#### [Task directions]
Every entry that follows should be reproduced exactly.
::::
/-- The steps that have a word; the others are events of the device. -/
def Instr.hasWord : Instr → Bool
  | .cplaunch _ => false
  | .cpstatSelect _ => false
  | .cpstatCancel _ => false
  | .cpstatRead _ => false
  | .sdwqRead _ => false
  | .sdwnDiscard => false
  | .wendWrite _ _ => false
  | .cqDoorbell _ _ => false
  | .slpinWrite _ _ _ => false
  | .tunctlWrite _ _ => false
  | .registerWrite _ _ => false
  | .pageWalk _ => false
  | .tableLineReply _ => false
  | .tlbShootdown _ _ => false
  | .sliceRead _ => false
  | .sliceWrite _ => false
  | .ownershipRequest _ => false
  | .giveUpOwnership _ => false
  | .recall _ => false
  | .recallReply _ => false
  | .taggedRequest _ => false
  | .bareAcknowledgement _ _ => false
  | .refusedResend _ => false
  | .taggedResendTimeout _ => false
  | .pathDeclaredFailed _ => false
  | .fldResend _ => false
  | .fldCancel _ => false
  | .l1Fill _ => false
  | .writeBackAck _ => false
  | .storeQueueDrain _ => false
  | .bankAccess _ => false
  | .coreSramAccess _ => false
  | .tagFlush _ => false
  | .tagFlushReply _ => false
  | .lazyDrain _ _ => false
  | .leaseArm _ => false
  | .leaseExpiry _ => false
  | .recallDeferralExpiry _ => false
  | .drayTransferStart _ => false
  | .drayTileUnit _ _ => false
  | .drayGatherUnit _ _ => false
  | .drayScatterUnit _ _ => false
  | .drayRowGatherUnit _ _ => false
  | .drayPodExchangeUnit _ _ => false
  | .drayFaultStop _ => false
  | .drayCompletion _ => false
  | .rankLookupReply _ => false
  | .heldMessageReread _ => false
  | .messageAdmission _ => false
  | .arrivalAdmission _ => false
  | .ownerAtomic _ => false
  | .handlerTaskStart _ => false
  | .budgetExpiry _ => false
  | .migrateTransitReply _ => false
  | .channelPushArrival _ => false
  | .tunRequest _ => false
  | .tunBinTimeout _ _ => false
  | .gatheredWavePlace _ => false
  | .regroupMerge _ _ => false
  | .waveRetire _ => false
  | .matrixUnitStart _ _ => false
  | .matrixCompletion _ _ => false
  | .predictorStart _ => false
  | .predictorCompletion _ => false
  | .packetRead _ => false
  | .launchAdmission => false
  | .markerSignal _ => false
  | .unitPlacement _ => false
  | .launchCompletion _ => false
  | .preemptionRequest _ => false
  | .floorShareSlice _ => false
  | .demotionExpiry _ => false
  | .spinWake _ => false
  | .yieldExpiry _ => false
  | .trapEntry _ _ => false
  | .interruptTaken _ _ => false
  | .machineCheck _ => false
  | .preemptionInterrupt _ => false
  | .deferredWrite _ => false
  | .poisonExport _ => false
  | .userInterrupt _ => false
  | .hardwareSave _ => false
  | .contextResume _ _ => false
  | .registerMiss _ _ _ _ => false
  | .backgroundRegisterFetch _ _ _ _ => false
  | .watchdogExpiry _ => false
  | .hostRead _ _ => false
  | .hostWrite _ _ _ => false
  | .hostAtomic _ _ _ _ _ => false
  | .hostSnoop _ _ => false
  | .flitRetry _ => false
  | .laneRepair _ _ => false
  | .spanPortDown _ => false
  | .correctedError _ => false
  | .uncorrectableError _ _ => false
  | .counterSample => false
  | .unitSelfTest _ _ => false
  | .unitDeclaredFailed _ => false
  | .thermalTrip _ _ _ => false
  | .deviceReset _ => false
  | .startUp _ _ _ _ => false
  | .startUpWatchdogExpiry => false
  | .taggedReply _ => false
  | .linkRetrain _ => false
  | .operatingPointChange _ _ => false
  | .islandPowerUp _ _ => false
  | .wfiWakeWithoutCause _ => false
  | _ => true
::::
#### [Exercise output]
/-- The steps that have a word; the others are events of the device. -/
def Instr.hasWord : Instr → Bool
  | .cplaunch _ => false
  | .cpstatSelect _ => false
  | .cpstatCancel _ => false
  | .cpstatRead _ => false
  | .sdwqRead _ => false
  | .sdwnDiscard => false
  | .wendWrite _ _ => false
  | .cqDoorbell _ _ => false
  | .slpinWrite _ _ _ => false
  | .tunctlWrite _ _ => false
  | .registerWrite _ _ => false
  | .pageWalk _ => false
  | .tableLineReply _ => false
  | .tlbShootdown _ _ => false
  | .sliceRead _ => false
  | .sliceWrite _ => false
  | .ownershipRequest _ => false
  | .giveUpOwnership _ => false
  | .recall _ => false
  | .recallReply _ => false
  | .taggedRequest _ => false
  | .bareAcknowledgement _ _ => false
  | .refusedResend _ => false
  | .taggedResendTimeout _ => false
  | .pathDeclaredFailed _ => false
  | .fldResend _ => false
  | .fldCancel _ => false
  | .l1Fill _ => false
  | .writeBackAck _ => false
  | .storeQueueDrain _ => false
  | .bankAccess _ => false
  | .coreSramAccess _ => false
  | .tagFlush _ => false
  | .tagFlushReply _ => false
  | .lazyDrain _ _ => false
  | .leaseArm _ => false
  | .leaseExpiry _ => false
  | .recallDeferralExpiry _ => false
  | .drayTransferStart _ => false
  | .drayTileUnit _ _ => false
  | .drayGatherUnit _ _ => false
  | .drayScatterUnit _ _ => false
  | .drayRowGatherUnit _ _ => false
  | .drayPodExchangeUnit _ _ => false
  | .drayFaultStop _ => false
  | .drayCompletion _ => false
  | .rankLookupReply _ => false
  | .heldMessageReread _ => false
  | .messageAdmission _ => false
  | .arrivalAdmission _ => false
  | .ownerAtomic _ => false
  | .handlerTaskStart _ => false
  | .budgetExpiry _ => false
  | .migrateTransitReply _ => false
  | .channelPushArrival _ => false
  | .tunRequest _ => false
  | .tunBinTimeout _ _ => false
  | .gatheredWavePlace _ => false
  | .regroupMerge _ _ => false
  | .waveRetire _ => false
  | .matrixUnitStart _ _ => false
  | .matrixCompletion _ _ => false
  | .predictorStart _ => false
  | .predictorCompletion _ => false
  | .packetRead _ => false
  | .launchAdmission => false
  | .markerSignal _ => false
  | .unitPlacement _ => false
  | .launchCompletion _ => false
  | .preemptionRequest _ => false
  | .floorShareSlice _ => false
  | .demotionExpiry _ => false
  | .spinWake _ => false
  | .yieldExpiry _ => false
  | .trapEntry _ _ => false
  | .interruptTaken _ _ => false
  | .machineCheck _ => false
  | .preemptionInterrupt _ => false
  | .deferredWrite _ => false
  | .poisonExport _ => false
  | .userInterrupt _ => false
  | .hardwareSave _ => false
  | .contextResume _ _ => false
  | .registerMiss _ _ _ _ => false
  | .backgroundRegisterFetch _ _ _ _ => false
  | .watchdogExpiry _ => false
  | .hostRead _ _ => false
  | .hostWrite _ _ _ => false
  | .hostAtomic _ _ _ _ _ => false
  | .hostSnoop _ _ => false
  | .flitRetry _ => false
  | .laneRepair _ _ => false
  | .spanPortDown _ => false
  | .correctedError _ => false
  | .uncorrectableError _ _ => false
  | .counterSample => false
  | .unitSelfTest _ _ => false
  | .unitDeclaredFailed _ => false
  | .thermalTrip _ _ _ => false
  | .deviceReset _ => false
  | .startUp _ _ _ _ => false
  | .startUpWatchdogExpiry => false
  | .taggedReply _ => false
  | .linkRetrain _ => false
  | .operatingPointChange _ _ => false
  | .islandPowerUp _ _ => false
  | .wfiWakeWithoutCause _ => false
  | _ => true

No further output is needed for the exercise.